* [Listed records]:
-- ==== Sys2Proof/Machine/Nodes.lean ====
section
/-! DEFINITION. The node status unit (chapter 4): record images, thresholds and confirmation, staleness, the hold
of node images and acknowledgement. -/

namespace Sys2Proof.Machine

/-! ### Record images -/

/-- The bytes 0x00 to 0x1B of a node record as one image leaves them: marker clear, the count given, every
image field (R63, R179, section 11.7). -/
def imageBytes (x : NodeStatus) (count : BitVec 16) : List Byte :=
  let split := x.split.getD ⟨0, 0, 0⟩
  [0, byteOf x.state.code] ++ le16 count
    ++ [byteOf x.source.code, byteOf ((x.candidate.map Band.code).getD 0), byteOf x.count, flagByte x.split.isSome]
    ++ leNat x.rf ++ leNat split.rp ++ leNat split.rn ++ leInt split.apm ++ leNat x.ub ++ [x.last, x.accrued]
    ++ le32 x.stamp ++ [x.originMask, x.originLeader, x.originInjector, x.originPlan]

/-- Writes one image of a node, the update count raised by one (R63). DESIGN CHOICE, log entry 10. -/
def State.writeImage (s : State) (n : NodeId) : State :=
  let x := s.nodes[n]
  let y := { x with updateCount := x.updateCount + 1, deferred := false }
  (s.setNode n y).pokes (recordAddr n) (imageBytes y y.updateCount)

/-- An event of R64: an image, or under a hold a deferred image (R72). -/
def State.imageEvent (s : State) (n : NodeId) : State :=
  if s.hold.isSome then s.setNode n { s.nodes[n] with deferred := true } else s.writeImage n

/-- The end of a hold: each deferred image is written once, in ascending node number (R73). -/
def State.endHold (s : State) : State :=
  forEach allNodes (fun n t => if t.nodes[n].deferred then t.writeImage n else t) { s with hold := none }

/-! ### Thresholds and confirmation -/

/-- The node state a band names. -/
def Band.state : Band → NodeState
  | .ok => .ok
  | .warn => .warn
  | .fault => .fault

/-- The fault limit, by the node's present state (R66). -/
def faultLimit (p : PlanCopy) (st : NodeState) : Nat :=
  if st = .fault then p.faultK * (100 + p.hysteresis) / 100 else p.faultK

/-- The warn limit, by the node's present state (R66). -/
def warnLimit (p : PlanCopy) (st : NodeState) : Nat :=
  if st = .fault ∨ st = .warn then p.warnK * (100 + p.hysteresis) / 100 else p.warnK

/-- The target band of a reading (R66). -/
def targetBand (p : PlanCopy) (st : NodeState) (rf : Nat) : Band :=
  if rf < faultLimit p st then .fault else if rf < warnLimit p st then .warn else .ok

/-- State, candidate and count after a target band (R67). -/
def moveToward (confirm : Nat) (target : Band) (st : NodeState) (candidate : Option Band) (count : Nat) :
    NodeState × Option Band × Nat :=
  if st = .unknown ∨ st = .stale then (target.state, none, 0)
  else if target.state = st then (st, none, 0)
  else
    let n := if candidate = some target then count + 1 else 1
    if confirm ≤ n then (target.state, none, 0) else (st, some target, n)

/-- The threshold evaluation of a node on a valid result (R62, R65, R66, R67). -/
def evaluateNode (plan : Option PlanCopy) (x : NodeStatus) (rf : Nat) : NodeStatus :=
  match plan with
  | none =>
    if x.state = .unknown then x else { x with state := .unknown, candidate := none, count := 0 }
  | some p =>
    let r := moveToward p.confirm (targetBand p x.state rf) x.state x.candidate x.count
    { x with state := r.1, candidate := r.2.1, count := r.2.2 }

/-- The plan working copy that judges a node, READY or withdrawn (R1, R65). -/
def nodePlanCopy (s : State) (n : NodeId) : Option PlanCopy := s.nodePlan[n].map fun p => s.plans[p]

/-- A node's figures after a result of its group (R61). -/
def applyTo (plan : Option PlanCopy) (now : BitVec 32) (r : Result) (x : NodeStatus) : NodeStatus :=
  let x1 := { x with
    last := r.conds
    accrued := x.accrued ||| r.conds
    source := r.source
    originMask := match r.stamp with | some t => t.members | none => 0
    originLeader := optByte (r.stamp.map (·.leader))
    originInjector := optByte (r.stamp.map (·.injector))
    originPlan := optByte r.planId }
  match r.valid, r.rf with
  | true, some rf =>
    let x2 := { x1 with rf := rf, split := r.split, ub := r.ub, stamp := now }
    evaluateNode plan x2 rf
  | _, _ => x1

/-- A result applied to one node: figures, image or deferred image, FAULT fact, and news with level 2 on a
change of state (R61, R68). -/
def State.applyNode (r : Result) (n : NodeId) (s : State) : State :=
  let x := s.nodes[n]
  let y := applyTo (nodePlanCopy s n) s.uptime r x
  let s1 := ((s.setNode n y).imageEvent n).updateFault
  if x.state = y.state then s1 else (s1.newsNodeState n.val).raise 2

/-- A result applied to every node of its group stamp, in ascending node number (R60). -/
def State.applyResult (s : State) (r : Result) : State :=
  let members := match r.stamp with | some t => t.members | none => 0
  forEach (allNodes.filter fun n => has8 members n.val) (State.applyNode r) s

/-! ### Staleness -/

/-- The maximum age of a node at a check, milliseconds; none where the node is not checked (R69). -/
def maxAgeOf (s : State) (n : NodeId) : Option Nat :=
  match s.mode with
  | .safeStop => none
  | .parked => some (parkedMaxAge s.mem * 1000)
  | .idle | .run => (nodePlanCopy s n).map fun p => p.maxAge * 1000

/-- The node is over its maximum age (R69, R70). -/
def overAge (s : State) (n : NodeId) : Bool :=
  let st := s.nodes[n].state
  (decide (st = .ok) || decide (st = .warn) || decide (st = .fault))
    && match maxAgeOf s n with
      | some m => decide (m < (s.uptime - s.nodes[n].stamp).toNat)
      | none => false

/-- A node goes STALE (R70). -/
def State.goStale (n : NodeId) (s : State) : State :=
  let x := { s.nodes[n] with state := .stale, candidate := none, count := 0 }
  (((s.setNode n x).imageEvent n).updateFault).newsNodeStale n.val

/-- One staleness check; level 5 is raised once for the check (R69, R70). -/
def State.stalenessCheck (s : State) : State :=
  let aged := allNodes.filter fun n => overAge s n
  let s1 := forEach aged State.goStale s
  if aged.isEmpty then s1 else s1.raise 5

/-! ### Acknowledgement and resets -/

/-- The update count a node's record shows (R76). -/
def recordCount (s : State) (n : NodeId) : BitVec 16 := BitVec.ofNat 16 (s.mem.read16 (recordAddr n + 2))

/-- The seven condition bits of a host-written set (R178). -/
def hostConds (b : Byte) : CondSet := b &&& 0x7F

/-- An ACK is accepted: equal counts and no deferred image (R76). -/
def ackAccepted (s : State) (n : NodeId) (count : BitVec 16) : Bool :=
  decide (recordCount s n = count) && !s.nodes[n].deferred

/-- The change an accepted ACK makes: the named conditions leave accrued, with an image where one did (R76). -/
def State.acknowledge (s : State) (n : NodeId) (mask : Byte) : State :=
  let x := s.nodes[n]
  let y := { x with accrued := x.accrued &&& ~~~hostConds mask }
  if y.accrued = x.accrued then s else (s.setNode n y).imageEvent n

/-- The node part of a soft reset: every state UNKNOWN, one image for a node it changes or that held a deferred
image, the hold over, the FAULT fact false (R79). -/
def State.softResetNodes (s : State) : State :=
  let one (n : NodeId) (t : State) : State :=
    let x := t.nodes[n]
    let y := { x with state := .unknown, candidate := none, count := 0 }
    if x.deferred ∨ x.state ≠ y.state ∨ x.candidate ≠ y.candidate then (t.setNode n y).writeImage n
    else t.setNode n y
  (forEach allNodes one { s with hold := none }).updateFault

end Sys2Proof.Machine
end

* [To do]:
From the data above, output exactly the lines between the one containing "def State.imageEvent (s" and the one containing "forEach allNodes (fun", counting both of them.

* [Output]:
def State.imageEvent (s : State) (n : NodeId) : State :=
  if s.hold.isSome then s.setNode n { s.nodes[n] with deferred := true } else s.writeImage n

/-- The end of a hold: each deferred image is written once, in ascending node number (R73). -/
def State.endHold (s : State) : State :=
  forEach allNodes (fun n t => if t.nodes[n].deferred then t.writeImage n else t) { s with hold := none }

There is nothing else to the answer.